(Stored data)
************

-- ==== Sys2Proof/Config.lean ====
section
/-!
DEFINITION. What an implementation fixes, and the values the manual leaves open.
A constant with no body is a free value: nothing can be proved about what it is.
-/
namespace Sys2Proof

/-- R348: the contents of a save image are device-defined. Byte `off` of the image a team
wrote when it was vacated for the `gen`-th time on this device. Free value; log entry 8. -/
opaque Config.imageByte (gen off : Nat) : Byte

/-- R348: how many bytes of saved structures the image of the `gen`-th vacate holds, taken up to
256 KiB. Free value; log entry 8. -/
opaque Config.imageHead (gen : Nat) : Nat

/-- R369: the layout and contents of a checkpoint beyond the fields the manual names are
device-defined. Byte `off` of the `gen`-th checkpoint. Free value; log entry 8. -/
opaque Config.checkpointByte (gen off : Nat) : Byte

/-- R382, R383: the module power estimate of a period, in W, is the device's own estimate.
Free value of period number `n`; log entry 9. -/
opaque Config.powerEstimate (n : Nat) : Word

/-- R377: the codes of the last notification cause are the device's own; the manual names the
events (R368) and no codes. Free value, by event: 0 a train halted, 1 the fault queue advanced, 2 a
fault on the fault queue or save area, 3 a phase of a checkpoint or restore completed, 4 a link or
peer went down. Log entry 10. -/
opaque Config.causeCode (event : Nat) : Byte

/-- R243: which of the values that invariant loads may find in an 8-byte granule the `draw`-th read
takes, counted from the current one. Free value; log entry 114. -/
opaque Config.invariantPick (draw granule : Nat) : Nat

/-- R218: the set of a slice that a line falls into; the manual gives their number and not which lines
share one. Free value; log entry 14. -/
opaque Config.l2Set (line : Nat) : Nat

/-- R120: which of the tables that a decode may see while one is being loaded gives it the entry `index`.
Free value of draw number `draw`; log entry 115. -/
opaque Config.tablePick (draw index : Nat) : Nat

/-- R4, R17: how many cycles before the cycle `n`, by which every core has left reset, a core left it: the
manual gives no order in which the cores do, and their counts are not comparable. Free value; log entry
116. -/
opaque Config.resetLead (n core : Nat) : Nat

/-- R361, R376: the Milern port that a route word names; the manual gives the word no format. Free value;
log entry 88. -/
opaque Config.routePort (route : DWord) : BitVec 4

/-- R9: the load-to-use figures, in core cycles, that the default schedule uses. No result
depends on them. -/
def Config.latScratch : Nat := 12
/-- R9: an L1 hit. -/
def Config.latL1 : Nat := 16
/-- R9: the near L2 slice. -/
def Config.latNear : Nat := 60
/-- R9: a far L2 slice of the same die. -/
def Config.latFar : Nat := 90
/-- R9: an L2 slice on another die. -/
def Config.latDie : Nat := 220
/-- R9: HBM4E. -/
def Config.latHbm : Nat := 300
/-- R9: pooled CXL memory. -/
def Config.latCxl : Nat := 600
/-- R61: `div` and `rem`, 32 and 64 bits. -/
def Config.latDiv (wide : Bool) : Nat := if wide then 68 else 36
/-- R104: a transcendental fill. -/
def Config.latFunc : Nat := 24

end Sys2Proof
end

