/-- What a job other than a contraction does to its team, the flags, and the bytes it writes:
scratchpad, accumulator. -/
def accEffect (team : Team) : JobKind → Team × FlagSet × List Nat × List Nat
  | .write ws => (accPuts team ws, 0, [], ws.map Prod.fst)
  | .store ws => (accPuts team ws, 0, [], ws.map Prod.fst)
  | .clear tile =>
    (tilePut team tile ((tileRead team tile 0).map fun e => (e.1, e.2.1, 0)), 0, [],
      (tileSpans tile (tileOff tile)).flatMap fun p => (List.range p.2).map (p.1 + ·))
  | .move tile off =>
    (tilePut team tile (tileRead team tile off), 0, [],
      (tileSpans tile (tileOff tile)).flatMap fun p => (List.range p.2).map (p.1 + ·))
  | .pack c tile x sd dt =>
    let (ws, fl) := packRows team c tile x sd dt
    (scrPuts team ws, fl, ws.map Prod.fst, [])
  | .unpack c tile x sd dt =>
    let (team, fl) := upRows (convOf c) tile x sd dt (List.range (tileM tile)) (team, 0)
    (team, fl, [], [])
  | .contract .. => (team, 0, [], [])

/-- ACCUMULATOR_INSTRUCTION_COMPLETE (R200, R203, R205). -/
def execAccumulatorInstructionComplete (uid job : Nat) (s : State) :
    Host.Outcome State Fault Refusal :=
  .next <|
    match teamOf s uid with
    | none => s
    | some team =>
      match mapGet team.jobs job with
      | none => s
      | some j =>
        if isContract j.kind || !runsJobs team || jobHeld team job j then s
        else
          let (team', fl, so, ao) := accEffect team j.kind
          let s := jobDone s uid job j team' fl
          clearLocal (clearLocal s uid false so) uid true ao

end Sys2Proof.Machine
end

************

» ASSIGNED TASK
Going back to the entries above, set down exactly the lines that begin at the one with "manual names are" and end at the one with "def Config.latHbm : Nat := 300", both included, and nothing else.

» EXERCISE OUTPUT
/-- R369: the layout and contents of a checkpoint beyond the fields the manual names are
device-defined. Byte `off` of the `gen`-th checkpoint. Free value; log entry 8. -/
opaque Config.checkpointByte (gen off : Nat) : Byte

/-- R382, R383: the module power estimate of a period, in W, is the device's own estimate.
Free value of period number `n`; log entry 9. -/
opaque Config.powerEstimate (n : Nat) : Word

/-- R377: the codes of the last notification cause are the device's own; the manual names the
events (R368) and no codes. Free value, by event: 0 a train halted, 1 the fault queue advanced, 2 a
fault on the fault queue or save area, 3 a phase of a checkpoint or restore completed, 4 a link or
peer went down. Log entry 10. -/
opaque Config.causeCode (event : Nat) : Byte

/-- R243: which of the values that invariant loads may find in an 8-byte granule the `draw`-th read
takes, counted from the current one. Free value; log entry 114. -/
opaque Config.invariantPick (draw granule : Nat) : Nat

/-- R218: the set of a slice that a line falls into; the manual gives their number and not which lines
share one. Free value; log entry 14. -/
opaque Config.l2Set (line : Nat) : Nat

/-- R120: which of the tables that a decode may see while one is being loaded gives it the entry `index`.
Free value of draw number `draw`; log entry 115. -/
opaque Config.tablePick (draw index : Nat) : Nat

/-- R4, R17: how many cycles before the cycle `n`, by which every core has left reset, a core left it: the
manual gives no order in which the cores do, and their counts are not comparable. Free value; log entry
116. -/
opaque Config.resetLead (n core : Nat) : Nat

/-- R361, R376: the Milern port that a route word names; the manual gives the word no format. Free value;
log entry 88. -/
opaque Config.routePort (route : DWord) : BitVec 4

/-- R9: the load-to-use figures, in core cycles, that the default schedule uses. No result
depends on them. -/
def Config.latScratch : Nat := 12
/-- R9: an L1 hit. -/
def Config.latL1 : Nat := 16
/-- R9: the near L2 slice. -/
def Config.latNear : Nat := 60
/-- R9: a far L2 slice of the same die. -/
def Config.latFar : Nat := 90
/-- R9: an L2 slice on another die. -/
def Config.latDie : Nat := 220
/-- R9: HBM4E. -/
def Config.latHbm : Nat := 300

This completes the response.